On the face of it, VC funding has roared back in Asia this year after a lull in 2016.
As of May 5, VC-backed Asian tech companies raised US$19.3 billion in 458 deals this year, according to venture capital research firm CB Insights. On a quarter-on-quarter basis, funding more than doubled in Q1 2017. And the deal count crossed 300 for the first time since Q1 2016.
At the current scoring rate, the number of deals will rebound to the 2015 level after a drop last year. Total funding is projected to be more than double that of 2016 and over 50 percent higher than in 2015.
Taken as a whole, the picture looks rosy. But drilling down into the Asian investment data released today by CB Insights reveals some crucial gaps which are hurting startups.
Series A crunch
Series A deal share continued to slide, making up just over a fifth of all deals in Q1 2017 compared to one-fourth in the same quarter last year. The struggle to raise a series A round in time has been the undoing of many an early stage startup over the past year.
Seed stage deal share is also down from the Q1 2016 level, but has remained steady at a little over one-third over the last three quarters. It’s at the series A stage that startups are facing a painful crunch.
This is compounded by a sharp drop in the median size of early stage deals from US$1 million in the last two quarters of 2016 to US$500,000 in the first quarter of this year. A shorter runway at the seed stage and a squeeze in series A rounds show why so many startups are finding themselves between a rock and a hard place.
Late stage bonanza
It’s in the late stage rounds that the gravy days are back. The number of US$50 million plus rounds hit a five-quarter high of 34 in Q1 2017. If the current pace holds up, the mega rounds will be close to the 2015 level by year-end.
The median size of late stage deals bounced back to US$100 million in Q1 2017 after hitting a trough in the second half of 2016. This was on the back of mega deals like that of Flipkart which raised US$1.4 billion from Tencent, eBay, and Microsoft, after a difficult year for Indian ecommerce companies as American giant Amazon made deep inroads into the market.
Other big deals of the first quarter included US$1.5 billion in convertible note financing for Chinese video streaming site iQiyi from Baidu, Sequoia Capital China, and other investors. US$1.1 billion for Alibaba spin-off Koubei, which helps users discover deals in restaurants and other local venues, US$500 million for online used car marketplace Uxin, and US$450 million for bike-sharing startup Ofo round out the top five.

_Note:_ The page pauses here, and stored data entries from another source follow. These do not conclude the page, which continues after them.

@[simp] theorem State.setPix_v (g : Grid) : (s.setPix g).v = s.v := rfl
@[simp] theorem State.setPix_i (g : Grid) : (s.setPix g).i = s.i := rfl
@[simp] theorem State.setPix_pc (g : Grid) : (s.setPix g).pc = s.pc := rfl
@[simp] theorem State.setPix_stack (g : Grid) : (s.setPix g).stack = s.stack := rfl
@[simp] theorem State.setPix_dt (g : Grid) : (s.setPix g).dt = s.dt := rfl
@[simp] theorem State.setPix_st (g : Grid) : (s.setPix g).st = s.st := rfl
@[simp] theorem State.setPix_key (g : Grid) : (s.setPix g).key = s.key := rfl
@[simp] theorem State.setPix_latch (g : Grid) : (s.setPix g).latch = s.latch := rfl
@[simp] theorem State.setPix_pix (g : Grid) : (s.setPix g).pix = g := rfl
@[simp] theorem State.setPix_mem (g : Grid) : (s.setPix g).mem = s.mem := rfl
@[simp] theorem State.setPix_halt (g : Grid) : (s.setPix g).halt = s.halt := rfl
@[simp] theorem State.setPix_cfg (g : Grid) : (s.setPix g).cfg = s.cfg := rfl
@[simp] theorem State.setPix_draws (g : Grid) : (s.setPix g).draws = s.draws := rfl
@[simp] theorem State.setPix_events (g : Grid) : (s.setPix g).events = s.events := rfl

@[simp] theorem State.setMem_v (m : Memory) : (s.setMem m).v = s.v := rfl
@[simp] theorem State.setMem_i (m : Memory) : (s.setMem m).i = s.i := rfl
@[simp] theorem State.setMem_pc (m : Memory) : (s.setMem m).pc = s.pc := rfl
@[simp] theorem State.setMem_stack (m : Memory) : (s.setMem m).stack = s.stack := rfl
@[simp] theorem State.setMem_dt (m : Memory) : (s.setMem m).dt = s.dt := rfl
@[simp] theorem State.setMem_st (m : Memory) : (s.setMem m).st = s.st := rfl
@[simp] theorem State.setMem_key (m : Memory) : (s.setMem m).key = s.key := rfl
@[simp] theorem State.setMem_latch (m : Memory) : (s.setMem m).latch = s.latch := rfl
@[simp] theorem State.setMem_pix (m : Memory) : (s.setMem m).pix = s.pix := rfl
@[simp] theorem State.setMem_mem (m : Memory) : (s.setMem m).mem = m := rfl
@[simp] theorem State.setMem_halt (m : Memory) : (s.setMem m).halt = s.halt := rfl
@[simp] theorem State.setMem_cfg (m : Memory) : (s.setMem m).cfg = s.cfg := rfl
@[simp] theorem State.setMem_draws (m : Memory) : (s.setMem m).draws = s.draws := rfl
@[simp] theorem State.setMem_events (m : Memory) : (s.setMem m).events = s.events := rfl

@[simp] theorem State.setHalt_v (h : Option FaultRecord) : (s.setHalt h).v = s.v := rfl
@[simp] theorem State.setHalt_i (h : Option FaultRecord) : (s.setHalt h).i = s.i := rfl
@[simp] theorem State.setHalt_pc (h : Option FaultRecord) : (s.setHalt h).pc = s.pc := rfl
@[simp] theorem State.setHalt_stack (h : Option FaultRecord) : (s.setHalt h).stack = s.stack := rfl
@[simp] theorem State.setHalt_dt (h : Option FaultRecord) : (s.setHalt h).dt = s.dt := rfl
@[simp] theorem State.setHalt_st (h : Option FaultRecord) : (s.setHalt h).st = s.st := rfl
@[simp] theorem State.setHalt_key (h : Option FaultRecord) : (s.setHalt h).key = s.key := rfl
@[simp] theorem State.setHalt_latch (h : Option FaultRecord) : (s.setHalt h).latch = s.latch := rfl
@[simp] theorem State.setHalt_pix (h : Option FaultRecord) : (s.setHalt h).pix = s.pix := rfl
@[simp] theorem State.setHalt_mem (h : Option FaultRecord) : (s.setHalt h).mem = s.mem := rfl
@[simp] theorem State.setHalt_halt (h : Option FaultRecord) : (s.setHalt h).halt = h := rfl
@[simp] theorem State.setHalt_cfg (h : Option FaultRecord) : (s.setHalt h).cfg = s.cfg := rfl
@[simp] theorem State.setHalt_draws (h : Option FaultRecord) : (s.setHalt h).draws = s.draws := rfl
@[simp] theorem State.setHalt_events (h : Option FaultRecord) : (s.setHalt h).events = s.events := rfl

@[simp] theorem State.setDraws_v (n : Nat) : (s.setDraws n).v = s.v := rfl
@[simp] theorem State.setDraws_i (n : Nat) : (s.setDraws n).i = s.i := rfl
@[simp] theorem State.setDraws_pc (n : Nat) : (s.setDraws n).pc = s.pc := rfl
@[simp] theorem State.setDraws_stack (n : Nat) : (s.setDraws n).stack = s.stack := rfl
@[simp] theorem State.setDraws_dt (n : Nat) : (s.setDraws n).dt = s.dt := rfl
@[simp] theorem State.setDraws_st (n : Nat) : (s.setDraws n).st = s.st := rfl
@[simp] theorem State.setDraws_key (n : Nat) : (s.setDraws n).key = s.key := rfl
@[simp] theorem State.setDraws_latch (n : Nat) : (s.setDraws n).latch = s.latch := rfl
@[simp] theorem State.setDraws_pix (n : Nat) : (s.setDraws n).pix = s.pix := rfl
@[simp] theorem State.setDraws_mem (n : Nat) : (s.setDraws n).mem = s.mem := rfl
@[simp] theorem State.setDraws_halt (n : Nat) : (s.setDraws n).halt = s.halt := rfl
@[simp] theorem State.setDraws_cfg (n : Nat) : (s.setDraws n).cfg = s.cfg := rfl
@[simp] theorem State.setDraws_draws (n : Nat) : (s.setDraws n).draws = n := rfl
@[simp] theorem State.setDraws_events (n : Nat) : (s.setDraws n).events = s.events := rfl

The US$1.4 billion funding round for Indian mobile commerce and payments company Paytm by SoftBank last week, and US$5.5 billion for Chinese ride-hailing app Didi last month continues the late stage funding spike this year.
Southeast Asia trails China and India in deal flow
Coming back to deal flow, China and India led with an average of 98 and 96 deals respectively from Q1 2016 onwards. Southeast Asia trailed with an average of 47 deals over the same period of five quarters.

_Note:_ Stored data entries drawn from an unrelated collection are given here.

-- ==== Sys2Proof/Laws/Memory.lean ====
section
/-! SUPPORT. Memory: a write is read back and touches no other byte, the canonical form is kept by every operation and
makes equal memories equal lists (spec/20_memory.md R44, R46, R52). -/

namespace Sys2Proof.Machine

variable (font : Font)

theorem resetByte_outside {a : Nat} (h : memSize ≤ a) : resetByte font a = 0 := by
  simp only [resetByte, memSize, fontBase, fontBytes] at *
  rw [dif_neg]; omega

theorem Memory.read_cell (m : Memory) (a : Nat) (b : Byte) :
    Memory.read font (Memory.cell font a b) a = b ∧
      ∀ q, q ≠ a → Memory.read font (Memory.cell font a b ++ m) q = Memory.read font m q := by
  unfold Memory.cell
  split
  · simp_all [Memory.read]
  · refine ⟨by simp [Memory.read], fun q hq => ?_⟩
    simp [Memory.read, Ne.symm hq]

/-- Where every listed address is above `a`, the byte at `a` is its reset contents. -/
theorem Memory.read_below {m : Memory} {a : Nat} (h : ∀ c ∈ m, a < c.1) :
    Memory.read font m a = resetByte font a := by
  induction m with
  | nil => rfl
  | cons c m ih =>
    have hc := h c (by simp)
    rw [Memory.read, if_neg (by omega), ih fun d hd => h d (by simp [hd])]

/-- In a rising list, the byte at `a` below or in front of the rest. -/
theorem Memory.read_cell_append {m : Memory} {a : Nat} (b : Byte) (h : ∀ c ∈ m, a < c.1) :
    Memory.read font (Memory.cell font a b ++ m) a = b := by
  unfold Memory.cell
  split
  · rename_i hb; rw [List.nil_append, Memory.read_below font h, hb]
  · simp [Memory.read]

/-- What a write reads as. -/
theorem Memory.read_write {m : Memory} (hm : m.Pairwise fun c d => c.1 < d.1) (a : Nat) (b : Byte) (q : Nat) :
    Memory.read font (Memory.write font m a b) q = if q = a then b else Memory.read font m q := by
  induction m with
  | nil =>
    rw [Memory.write]
    by_cases h : q = a
    · subst h; simpa using (Memory.read_cell font [] q b).1
    · simpa [h] using (Memory.read_cell font [] a b).2 q h
  | cons c m ih =>
    obtain ⟨hc, hm'⟩ := List.pairwise_cons.mp hm
    rw [Memory.write]
    split
    · rename_i hlt
      rw [Memory.read]
      by_cases h : c.1 = q
      · have hqa : q ≠ a := by omega
        simp [h, hqa, Memory.read]
      · rw [if_neg h, ih hm']
        simp [Memory.read, h]
    · split
      · rename_i _ heq
        by_cases h : q = a
        · subst h
          rw [Memory.read_cell_append font b (by simpa [heq] using hc), if_pos rfl]
        · rw [(Memory.read_cell font m a b).2 q h, if_neg h, Memory.read, if_neg (by omega)]
      · rename_i h1 h2
        have habove : ∀ d ∈ c :: m, a < d.1 := by
          intro d hd
          rcases List.mem_cons.mp hd with rfl | hd
          · omega
          · have := hc d hd; omega
        by_cases h : q = a
        · subst h
          rw [Memory.read_cell_append font b habove, if_pos rfl]
        · rw [(Memory.read_cell font (c :: m) a b).2 q h, if_neg h]

theorem Memory.mem_cell {a : Nat} {b : Byte} {c : Host.Cell} (h : c ∈ Memory.cell font a b) :
    c = (a, b) ∧ b ≠ resetByte font a := by
  unfold Memory.cell at h
  split at h
  · simp at h
  · exact ⟨by simpa using h, ‹_›⟩

/-- A listed byte after a write was listed before or is the one written. -/
theorem Memory.mem_write {m : Memory} {a : Nat} {b : Byte} {c : Host.Cell} (h : c ∈ Memory.write font m a b) :
    c ∈ m ∨ (c = (a, b) ∧ b ≠ resetByte font a) := by
  induction m with
  | nil => exact .inr (Memory.mem_cell font h)
  | cons d m ih =>
    rw [Memory.write] at h
    split at h
    · rcases List.mem_cons.mp h with rfl | h
      · simp
      · rcases ih h with h | h <;> simp [h]
    · split at h <;> rcases List.mem_append.mp h with h | h
      · exact .inr (Memory.mem_cell font h)
      · simp [h]
      · exact .inr (Memory.mem_cell font h)
      · exact .inl h

theorem Memory.cell_append_pairwise {m : Memory} {a : Nat} (b : Byte) (h : ∀ c ∈ m, a < c.1)
    (hm : m.Pairwise fun c d => c.1 < d.1) : (Memory.cell font a b ++ m).Pairwise fun c d => c.1 < d.1 := by
  unfold Memory.cell
  split
  · exact hm
  · exact List.pairwise_cons.mpr ⟨h, hm⟩

/-- A write keeps the list rising. -/
theorem Memory.write_pairwise {m : Memory} (hm : m.Pairwise fun c d => c.1 < d.1) (a : Nat) (b : Byte) :
    (Memory.write font m a b).Pairwise fun c d => c.1 < d.1 := by
  induction m with
  | nil => simpa [Memory.write] using Memory.cell_append_pairwise font b (m := []) (by simp) .nil
  | cons c m ih =>
    obtain ⟨hc, hm'⟩ := List.pairwise_cons.mp hm
    rw [Memory.write]
    split
    · rename_i hlt
      refine List.pairwise_cons.mpr ⟨fun d hd => ?_, ih hm'⟩
      rcases Memory.mem_write font hd with hd | ⟨rfl, -⟩
      · exact hc d hd
      · exact hlt
    · split
      · rename_i heq
        exact Memory.cell_append_pairwise font b (by simpa [heq] using hc) hm'
      · refine Memory.cell_append_pairwise font b (fun d hd => ?_) hm
        rcases List.mem_cons.mp hd with rfl | hd
        · omega
        · have := hc d hd; omega

/-- A write in range keeps the canonical form. -/
theorem Memory.wf_write {m : Memory} (h : Memory.wf font m) {a : Nat} (ha : a < memSize) (b : Byte) :
    Memory.wf font (Memory.write font m a b) := by
  refine ⟨Memory.write_pairwise font h.1 a b, fun c hc => ?_⟩
  rcases Memory.mem_write font hc with hc | ⟨rfl, hb⟩
  · exact h.2 c hc
  · exact ⟨ha, hb⟩

/-- The byte a canonical memory holds outside the address space. -/
theorem Memory.read_outside {m : Memory} (h : Memory.wf font m) {a : Nat} (ha : memSize ≤ a) :
    Memory.read font m a = 0 := by
  rw [← resetByte_outside font ha]
  induction m with
  | nil => rfl
  | cons c m ih =>
    have hc := (h.2 c (by simp)).1
    have hw : Memory.wf font m := ⟨(List.pairwise_cons.mp h.1).2, fun d hd => h.2 d (by simp [hd])⟩
    rw [Memory.read, if_neg (by omega), ih hw]

end Sys2Proof.Machine
end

India’s big jump in funding in the first quarter of this year came on the back of Flipkart’s mega deal of US$1.4 billion. But even without that, the aggregate deal value crossed a billion dollars for the quarter, bolstered by a US$365 million round for ride-hailing app Ola, and Alibaba’s US$200 million funding of Paytm’s ecommerce arm. And SoftBank’s mega investment in Paytm’s parent company, One97 Communications, keeps the momentum going this quarter.
In Southeast Asia, funding more than doubled in Q1 2017 from the last quarter of 2016. But it was still way below the US$1.46 billion invested across 53 deals in the third quarter of last year, dominated by the US$750 million round for ride-hailing app Grab and US$550 million for its Indonesian counterpart Go-Jek – not counting Alibaba’s billion-dollar investment for a controlling stake in ecommerce site Lazada.
With Go-Jek’s new US$1.2 billion round led by Tencent, Southeast Asia will join the mega deals party this year in Asia.
Note: The CB Insights data covers funding in VC-backed tech companies in the following countries and regions of Asia: Bangladesh, Bhutan, Brunei, Cambodia, China, Hong Kong, India, Indonesia, Japan, Laos, Malaysia, Mongolia, Myanmar, Nepal, North Korea, Pakistan, Philippines, Singapore, South Korea, Sri Lanka, Taiwan, Thailand, Timor-Leste, and Vietnam. It does not include funding from the following countries: Afghanistan, Armenia, Azerbaijan, Bahrain, Cyprus, Georgia, Iran, Iraq, Israel, Jordan, Kazakhstan, Kuwait, Kyrgyzstan, Lebanon, Maldives, Oman, Palestine, Qatar, Russian Federation, Saudi Arabia, Syrian Arab Republic, Tajikistan, Turkey, Turkmenistan, United Arab Emirates, Uzbekistan, and Yemen.